Elle sentait qu'il était très tard, plus de minuit, sans doute ; c'est le moment où la nuit coule, comme un fleuve, de l'autre côté du temps, le moment où se produit la naissance mystérieuse du lendemain.
Je me les représente souvent, ces aurores de Notting Hill Gate.
Le froid noir du mois de janvier emprisonnait le ciel et la terre : le ciel était fermé au soleil - mais les cygnes, mais les arêtes de la glace, mais les pâles et lointaines terrasses datant de la Régence, luisaient d'un éclat surnaturel, comme si le froid était équivalent de la lumière.
Le plein hiver, en son moment le plus rude, a quelque chose de dramatique.
Il y a dans le désespoir quelque chose de si saisissant, qu'il faut avoir l'intelligence aguerrie pour s'apercevoir que c'est seulement une forme grandiose de la frousse.
Après des bouleversements intimes, il est très important de fixer son esprit sur quelque chose d'inébranlable. L'indifférence des objets, avec leur air de croire qu'il ne s'est rien passé, nous refournit un point d'appui.
Pour ceux qui vivent d'attente, la proche réalisation constitue une sorte d'épreuve.
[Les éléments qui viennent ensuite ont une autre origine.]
/-! ### Input slots and term values (R30, R31, R47) -/

theorem readInput_management : s.readInput s.mgmtTrunk 31 = ⟨0, .fault⟩ := if_pos ⟨rfl, rfl⟩

theorem readInput_of_noFrame {t : Trunk} (slot : Fin 32) (h : (s.store t).current = none) :
    s.readInput t slot = ⟨0, .fault⟩ := by
  simp only [readInput, h, ite_self]

theorem readInput_of_frame {t : Trunk} {slot : Fin 32} {fr : FrameRecord} (h : (s.store t).current = some fr)
    (hslot : ¬ (t = s.mgmtTrunk ∧ slot = 31)) :
    s.readInput t slot = ⟨(fr.get slot).sample, (fr.get slot).qual.read⟩ := by
  simp only [readInput, h, if_neg hslot]

/-- Every read gives one of three qualifiers: FAULT for a slot without a frame, else a qualifier with the fourth code read
as FAULT. -/
theorem readInput_qual_cases (t : Trunk) (slot : Fin 32) :
    (s.readInput t slot).qual = .data ∨ (s.readInput t slot).qual = .idle ∨ (s.readInput t slot).qual = .fault := by
  by_cases hslot : t = s.mgmtTrunk ∧ slot = 31
  · obtain ⟨rfl, rfl⟩ := hslot
    simp [readInput_management]
  · cases hcur : (s.store t).current with
    | none => simp [readInput_of_noFrame s slot hcur]
    | some fr => simpa only [readInput_of_frame s hcur hslot] using Qual.read_cases _

theorem termFails_iff (t : Term) : s.termFails t = true ↔ (s.readInput t.trunk t.slot).qual = .fault := beq_iff_eq

@[simp] theorem termValue_qual (t : Term) : (s.termValue t).qual = (s.readInput t.trunk t.slot).qual := rfl

theorem toInt_termValue_sample (t : Term) :
    (s.termValue t).sample.toInt =
      if t.invert then min 32767 (-((s.readInput t.trunk t.slot).sample.toInt / 2 ^ t.shift.val))
      else (s.readInput t.trunk t.slot).sample.toInt / 2 ^ t.shift.val :=
  t.toInt_scale _

/-! ### Protected routes (R34) -/

theorem trafficSlot_protected_alternate (p : Term) (a : Alternate) {r : ProtRecord}
    (h : r.state = .alternate ∨ r.state = .restoring) :
    s.trafficSlot (.route p (some a)) r = s.termValue a.term :=
  if_pos (r.usesAlternate_iff.mpr h)

theorem trafficSlot_protected_primary (p : Term) (a : Alternate) {r : ProtRecord}
    (h : r.state = .primary ∨ r.state = .failing) :
    s.trafficSlot (.route p (some a)) r = s.termValue p := by
  have hstay : ¬ r.usesAlternate = true := by
    rw [r.usesAlternate_iff]
    rcases h with h | h <;> simp [h]
  exact if_neg hstay

end State

end Sys2Proof.Machine

open Sys2Proof Sys2Proof.Machine

/-- Settles O49: each clause is the rule of its operation, with the samples read as integers. -/
theorem slotsAreBuiltByMode : Obligations.SlotsAreBuiltByMode := by
  intro s r
  refine ⟨fun t => ⟨s.termValue_qual t, fun h => ?plain, fun h => ?inverted⟩,
    fun t slot => ⟨?management, s.readInput_of_noFrame slot, fun fr hcur hslot => ?frame⟩, s.termFails_iff,
    fun t a => ⟨s.trafficSlot_protected_alternate t a, s.trafficSlot_protected_primary t a⟩,
    rfl, fun _ => ⟨rfl, rfl⟩, fun _ => rfl,
    fun ts => ⟨fun h => ?data, mixSlot_of_fault, mixSlot_of_idle, ?quals, ?clips⟩⟩
  case plain => simpa only [h, Bool.false_eq_true, if_false] using s.toInt_termValue_sample t
  case inverted => simpa only [h, if_true] using s.toInt_termValue_sample t
  case management =>
    rintro rfl rfl
    exact s.readInput_management
  case frame =>
    rw [s.readInput_of_frame hcur hslot]
    cases (fr.get slot).qual <;> rfl
  case data =>
    have hslot : s.trafficSlot (.mix ts) r = ⟨saturate (mixSum (ts.map s.termValue)), .data⟩ := mixSlot_of_data h
    rw [hslot, ← mixSum_eq_sum_data]
    exact ⟨rfl, toInt_saturate _⟩
  case quals =>
    intro v hv
    obtain ⟨t, -, rfl⟩ := List.mem_map.mp hv
    exact s.readInput_qual_cases t.trunk t.slot
  case clips =>
    rw [← mixSum_eq_sum_data]
    exact overflows_iff _

end

section
/-!
Source protection (R50 to R55): what selection makes of one record. A record in PRIMARY is evaluated like one in FAILING
that has counted nothing yet, and one in ALTERNATE, unless it is non-revertive, like one in RESTORING that has counted
nothing yet; so the rules of the two counting states carry all four.
-/

namespace Sys2Proof.Machine.ProtRecord

variable (r : ProtRecord) (a : Alternate) (fails altFails : Bool)

/-! ### The hold-off (R50, R51) -/

theorem evalFailing_of_healthy : r.evalFailing a false altFails = (r.goes .primary 0, none) := rfl

theorem evalFailing_of_lt {a : Alternate} (h : r.count + 1 < a.holdOff) :
    r.evalFailing a true altFails = (r.goes .failing (r.count + 1), none) := by
  simp [evalFailing, h]

theorem evalFailing_of_le {a : Alternate} (h : a.holdOff ≤ r.count + 1) :
    r.evalFailing a true altFails = r.holdOffOver a.holdOff altFails := by
  simp [evalFailing, h]

theorem evalFailing_moves {a : Alternate} (h : a.holdOff ≤ r.count + 1) :
    r.evalFailing a true false = (r.goes .alternate 0, some .switched) :=
  r.evalFailing_of_le false h

theorem evalFailing_waits {a : Alternate} (h : a.holdOff ≤ r.count + 1) :
    r.evalFailing a true true = (r.goes .failing a.holdOff, none) :=
  r.evalFailing_of_le true h

/-- A failing primary counts its first frame against the hold-off, which that frame alone reaches if it is 1 (R50). -/
theorem evalPrimary_eq_evalFailing {a : Alternate} (h : 1 ≤ a.holdOff) :
    r.evalPrimary a fails altFails = (r.goes .failing 0).evalFailing a fails altFails := by
  cases fails with
  | false => rfl
  | true =>
    rcases h.lt_or_eq with hlt | heq
    · rw [evalFailing_of_lt _ altFails hlt]
      simp [evalPrimary, hlt, goes]
    · rw [evalFailing_of_le _ altFails heq.ge, ← heq]
      simp [evalPrimary, ← heq, holdOffOver, goes]

theorem holdOffOver_state_ne_restoring (holdOff : Nat) : (r.holdOffOver holdOff altFails).1.state ≠ .restoring := by
  cases altFails <;> exact nofun

theorem evalPrimary_state_ne_restoring : (r.evalPrimary a fails altFails).1.state ≠ .restoring := by
  unfold evalPrimary
  split
  · exact nofun
  · split
    · exact nofun
    · exact r.holdOffOver_state_ne_restoring altFails 1

theorem evalFailing_state_ne_restoring : (r.evalFailing a fails altFails).1.state ≠ .restoring := by
  unfold evalFailing
  split
  · exact nofun
  · split
    · exact nofun
    · exact r.holdOffOver_state_ne_restoring altFails a.holdOff

/-! ### The wait-to-restore (R52, R53) -/

theorem evalRestoring_of_alternateFailed :
    r.evalRestoring a false true = (r.goes .primary 0, some .alternateFailed) := rfl

theorem evalRestoring_of_failing : r.evalRestoring a true altFails = (r.goes .alternate 0, none) := rfl

theorem evalRestoring_of_lt {a : Alternate} (h : r.count + 1 < a.waitToRestore) :
    r.evalRestoring a false false = (r.goes .restoring (r.count + 1), none) := by
  simp [evalRestoring, h]

theorem evalRestoring_of_le {a : Alternate} (h : a.waitToRestore ≤ r.count + 1) :
    r.evalRestoring a false false = (r.goes .primary 0, some .restored) := by
  simp [evalRestoring, h]

theorem evalAlternate_of_alternateFailed :
    r.evalAlternate a false true = (r.goes .primary 0, some .alternateFailed) := rfl

/-- A failing primary keeps the slot on its alternate, whatever the alternate's own health (R52 cases 2 and 5). -/
theorem evalAlternate_of_failing : r.evalAlternate a true altFails = (r.goes .alternate 0, none) := by
  simp [evalAlternate]

/-- A non-revertive slot stays on its alternate while that is not FAULT (R52 case 2). -/
theorem evalAlternate_of_nonRevertive {a : Alternate} (h : a.waitToRestore = 0) :
    r.evalAlternate a fails false = (r.goes .alternate 0, none) := by
  simp [evalAlternate, h]

/-- A healthy primary counts its first frame against the wait-to-restore, which that frame alone meets if it is 1
(R52 cases 3 and 4). -/
theorem evalAlternate_eq_evalRestoring {a : Alternate} (h : 1 ≤ a.waitToRestore) :
    r.evalAlternate a fails altFails = (r.goes .restoring 0).evalRestoring a fails altFails := by
  cases fails with
  | true => exact r.evalAlternate_of_failing a altFails
  | false =>
    cases altFails with
    | true => rfl
    | false =>
      have hpos : a.waitToRestore ≠ 0 := Nat.ne_of_gt h
      rcases h.lt_or_eq with hlt | heq
      · rw [evalRestoring_of_lt _ hlt]
        simp [evalAlternate, hpos, hlt.ne', goes]
      · rw [evalRestoring_of_le _ heq.ge]
        simp [evalAlternate, ← heq, goes]

/-! ### How a record comes to be in RESTORING (R52, R53) -/

variable {r a fails altFails}

/-- RESTORING is kept only by counting a frame that leaves the count below the wait-to-restore (R53 case 4). -/
theorem evalRestoring_counts (h : (r.evalRestoring a fails altFails).1.state = .restoring) :
    r.count + 1 < a.waitToRestore ∧ (r.evalRestoring a fails altFails).1.count = r.count + 1 := by
  cases fails with
  | true => exact nomatch h
  | false =>
    cases altFails with
    | true => exact nomatch h
    | false =>
      rcases lt_or_ge (r.count + 1) a.waitToRestore with hlt | hge
      · exact ⟨hlt, by rw [r.evalRestoring_of_lt hlt]; rfl⟩
      · rw [r.evalRestoring_of_le hge] at h
        exact nomatch h

/-- ALTERNATE is left for RESTORING only with a wait-to-restore that the first counted frame does not meet (R52 case
4). -/
theorem evalAlternate_counts (h : (r.evalAlternate a fails altFails).1.state = .restoring) :
    2 ≤ a.waitToRestore ∧ (r.evalAlternate a fails altFails).1.count = 1 := by
  rcases a.waitToRestore.eq_zero_or_pos with hzero | hpos
  · cases fails with
    | true =>
      rw [r.evalAlternate_of_failing] at h
      exact nomatch h
    | false =>
      cases altFails with
      | true => exact nomatch h
      | false =>
        rw [r.evalAlternate_of_nonRevertive false hzero] at h
        exact nomatch h
  · rw [r.evalAlternate_eq_evalRestoring fails altFails hpos] at h ⊢
    exact evalRestoring_counts h

/-- Selection leaves a record in RESTORING only out of ALTERNATE or RESTORING, with a count below the wait-to-restore. -/
theorem select_restoring (h : (r.select a fails altFails).1.state = .restoring) :
    (r.state = .alternate ∧ 2 ≤ a.waitToRestore ∨ r.state = .restoring)
      ∧ (r.select a fails altFails).1.count < a.waitToRestore := by
  obtain ⟨st, count, command⟩ := r
  cases command with
  | lockPrimary => exact nomatch h
  | forceAlternate => exact nomatch h
  | none =>
    cases st with
    | primary => exact absurd h (evalPrimary_state_ne_restoring _ a fails altFails)
    | failing => exact absurd h (evalFailing_state_ne_restoring _ a fails altFails)
    | alternate =>
      obtain ⟨hw, hcount⟩ := evalAlternate_counts h
      exact ⟨.inl ⟨rfl, hw⟩, hcount.trans_lt hw⟩
    | restoring =>
      obtain ⟨hlt, hcount⟩ := evalRestoring_counts h
      exact ⟨.inr rfl, hcount.trans_lt hlt⟩

/-! ### Commands (R55, R57) -/

/-- Selection keeps the record that a command other than NONE has set. -/
theorem select_commanded (r : ProtRecord) (a : Alternate) (fails altFails : Bool) {c : ProtCommand} (hc : c ≠ .none) :
    (r.commanded c).select a fails altFails = (r.commanded c, none) := by
  cases c with
  | none => exact absurd rfl hc
  | lockPrimary => rfl
  | forceAlternate => rfl

end Sys2Proof.Machine.ProtRecord

open Sys2Proof Sys2Proof.Machine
Dans les débuts de l'amour - dans sa période magnifique, et qui dure, chez les êtres jeunes, très longtemps-, le bien-aimé n'existe pas en dehors de nous; jamais, par conséquent, il n'arrive ni ne part. Parmi ce tumulte silencieux, exalté et exaltant, les faits réels comptent peu. L'âme demeure, en somme, à un tel diapason, que la présence réelle peut-être de trop, peut devenir intolérable - on a envie de dire: "Allez-vous-en, que je vous sente près de moi." Les heures les plus pleines, alors, sont celles du souvenir ou de l'attente, celles où le coeur s'épand librement, et sans la moindre contrainte
Le coeur peut se persuader qu'il est le maître, les sens sont certains que l'absence supprime les absents. Nous n'avons pas, en réalité, d'amis lointains.
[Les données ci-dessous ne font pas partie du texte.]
/-- Settles O44: a step that faults keeps everything a record does not speak of, and its reason bounds the record;
any other is a completed cycle from an address of memory. -/
theorem stepKeepsInv : Obligations.StepKeepsInv := by
  intro c s t hs h
  have hr := running_of_step h
  by_cases ht : t.run = .faulted
  · obtain ⟨f, hreason, ⟨hp, rfl⟩ | ⟨-, rfl⟩⟩ := step_faulted_inv h ht
    · exact hs.raise hr (recordLegal_of_faultReason hs.pcRange rfl (fun hle => by omega) hreason)
    · exact (hs.setIr hr _).raise hr (recordLegal_of_faultReason hs.pcRange rfl (fun _ => rfl) hreason)
  · obtain ⟨-, ⟨-, rfl⟩ | ⟨-, e, -, rfl⟩ | ⟨hp, i, -, hx⟩⟩ := step_next_inv h
    · exact absurd rfl ht
    · exact absurd rfl ht
    · rcases exec_next_inv hx with ⟨f, -, rfl⟩ | ⟨r, hok, rfl⟩
      · exact absurd rfl ht
      · exact (hs.setIr hr (s.mem.read s.pc.toNat)).completed hr hp hok

end Sys2Proof.Machine

/-! Reset, load and the end of a run (spec/10_state.md R37, spec/20_memory.md R65 to R67). -/

namespace Sys2Proof.Machine

theorem inv_resetWith (c : Config) : Inv c (State.resetWith c) where
  memory := rfl
  pcRange := Nat.zero_le _
  flags := .inl rfl
  haltedRun := by simp [State.resetWith]
  faultedRun := by simp [State.resetWith]
  record := nofun

/-- Settles O45. -/
theorem resetMeetsInv : Obligations.ResetMeetsInv := inv_resetWith

/-! ## The load -/

theorem Memory.read_place_outside (m : Memory) (bs : List Byte) (a : Nat) {k : Nat}
    (hk : k < a ∨ a + bs.length ≤ k) : (m.place bs a).read k = m.read k := by
  induction bs generalizing a m with
  | nil => rfl
  | cons b bs ih =>
    rw [List.length_cons] at hk
    rw [Memory.place, ih _ _ (by omega)]
    split
    · exact Memory.read_write_other m b (by omega)
    · rfl

/-- Bytes placed below the top of memory: each lies at its address, and those placed later leave it. -/
theorem Memory.read_place_of_getElem? {m : Memory} (hm : m.wf = true) {bs : List Byte} {a k : Nat} {b : Byte}
    (htop : a + bs.length ≤ 256) (hb : bs[k]? = some b) : (m.place bs a).read (a + k) = b := by
  induction bs generalizing m a k with
  | nil => cases hb
  | cons b' bs ih =>
    rw [List.length_cons] at htop
    rw [Memory.place, if_pos (by omega : a < 256)]
    cases k with
    | zero =>
      cases hb
      exact (Memory.read_place_outside _ bs (a + 1) (.inl (by omega))).trans (Memory.read_write_same hm a b)
    | succ k =>
      rw [← Nat.add_assoc, Nat.add_right_comm]
      exact ih (Memory.wf_write hm (by omega) b') (by omega) hb

theorem boot_of_fits (c : Config) {image : List Byte} (h : image.length ≤ 256) :
    boot c image = .next { State.resetWith c with mem := (State.resetWith c).mem.place image 0 } := if_pos h

theorem boot_of_too_long (c : Config) {image : List Byte} (h : 256 < image.length) :
    boot c image = .refused (.imageTooLong image.length) := if_neg (Nat.not_le.2 h)

/-- Settles O48: the image is placed from address 0 over cells that all read 0. -/
theorem bootLoadsTheImage : Obligations.BootLoadsTheImage := by
  refine fun c image => ⟨fun h => ⟨_, boot_of_fits c h, rfl, fun i b hb => ?_, fun a ha => ?_⟩, boot_of_too_long c⟩
  · have := Memory.read_place_of_getElem? (Memory.wf_reset c) (a := 0) (by omega) hb
    rwa [Nat.zero_add] at this
  · exact Memory.read_place_outside _ image 0 (.inr (by omega))

theorem inv_of_boot {c : Config} {image : List Byte} {s : State} (h : boot c image = .next s) : Inv c s := by
  by_cases hlen : image.length ≤ 256
  · rw [boot_of_fits c hlen] at h
    cases h
    exact { inv_resetWith c with memory := Memory.wf_place (Memory.wf_reset c) image 0, record := nofun }
  · rw [boot_of_too_long c (by omega)] at h
    cases h

/-- Settles O46, by induction on the run: the load meets the invariant and every step keeps it. -/
theorem reachableStatesMeetInv : Obligations.ReachableStatesMeetInv := by
  intro c s h
  induction h with
  | boot hb => exact inv_of_boot hb
  | step _ ht ih => exact stepKeepsInv c _ _ ih ht

/-! ## The values after reset, and the end of a run -/

theorem resetWith_reg (c : Config) {i : Fin 8} (h : i ≠ 7) : (State.resetWith c).reg i = c.gprReset := by
  have : 7 ≠ i.val := fun e => h (Fin.ext e.symm)
  simp [State.resetWith, State.reg, Vector.getElem_set_ne, this]

/-- Settles O47: only R0..R6 are not read off the definition, R7 being written over them. -/
theorem resetValues : Obligations.ResetValues :=
  ⟨fun c => ⟨by simp [State.resetWith, State.sp, State.reg, Config.spReset], rfl, fun _ => rfl, rfl, rfl, rfl, rfl,
    fun _ => resetWith_reg c, rfl, rfl⟩, fun _ => resetWith_reg _, rfl⟩

/-- Settles O49, by the run state. -/
theorem hostResetAndEndOfRun : Obligations.HostResetAndEndOfRun := by
  refine ⟨?_, ?_, ?_, ?_, ?_⟩
  · rintro c s (h | h) <;> simp only [hostReset, h]
  · intro c s h; simp only [hostReset, h]
  · intro s h; simp only [endOfRun, h]
  · intro s h; simp only [endOfRun, h]
  · intro s f h hf; simp only [endOfRun, h, hf, Option.map_some]

end Sys2Proof.Machine

/-! Results of the ALU, of the branches and of the core instructions (spec/40_alu.md, spec/42_compare_branch.md,
spec/43_core.md). -/

namespace Sys2Proof.Machine

/-- With the halted bit clear a completed handler's state is advanced and nothing more. -/
theorem exec_of_ok_clear {i : Instr} {s : State} {r : Handled} (h : handlerOf i s = .ok r)
    (hr : r.state.halted = false) : exec i s = .next (advance i.length r) := by
  obtain ⟨-, -, -, -, ha, -⟩ := advance_frame i.length r
  rw [exec_of_ok h, haltCheck_clear (ha.trans hr)]
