-- ==== Sys2Proof/Decode.lean ====
section
/-! DEFINITION. Reading a command from a word. -/

namespace Sys2Proof

/-- The command that a word spells by the bits of spec/opcode_table.json: the table gives bits for no row, so none (log entry 2). -/
def decodeTableWord (nbits w : Nat) : Option Instr :=
  let _ := (nbits, w)
  none

end Sys2Proof
end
C'est seulement dans les endroits où l'on a fait l'expérience de la solitude qu'on a pour les choses tant d'amitié. Nos rapports familiers avec elle se changent peu à peu en tendresse, et nous en devenons que plus vulnérables. Quand sur une suite de jours vides on jette un regard en arrière, on distingue un certain nombre de monuments commémoratifs. L'habitude n'est pas une simple sujétion, c'est un doux lien; et celle dont on se souvient semble avoir été du bonheur. C'est pourquoi Irène et Portia étaient presque toujours tristes, en regardant pour la dernière fois une chambre d'hôtel. Elles ne pouvaient pas s'empêcher de sentir qu'elles commettaient, en la quittant, une sorte de trahison. Dans des lieux qui leur étaient inconnus, elles recherchaient inconsciemment la familiarité. Ce ne sont pas nos grandes émotions, ce sont nos sentiments courants qui édifient notre demeure intime, si nécessaire. Le besoin de s'attacher quelque part et à quelque chose, voilà ce qui fait que les vagabonds s'acclimatent en un seul jour: partout où nous sentons, fût-ce inconsciemment, nous vivons.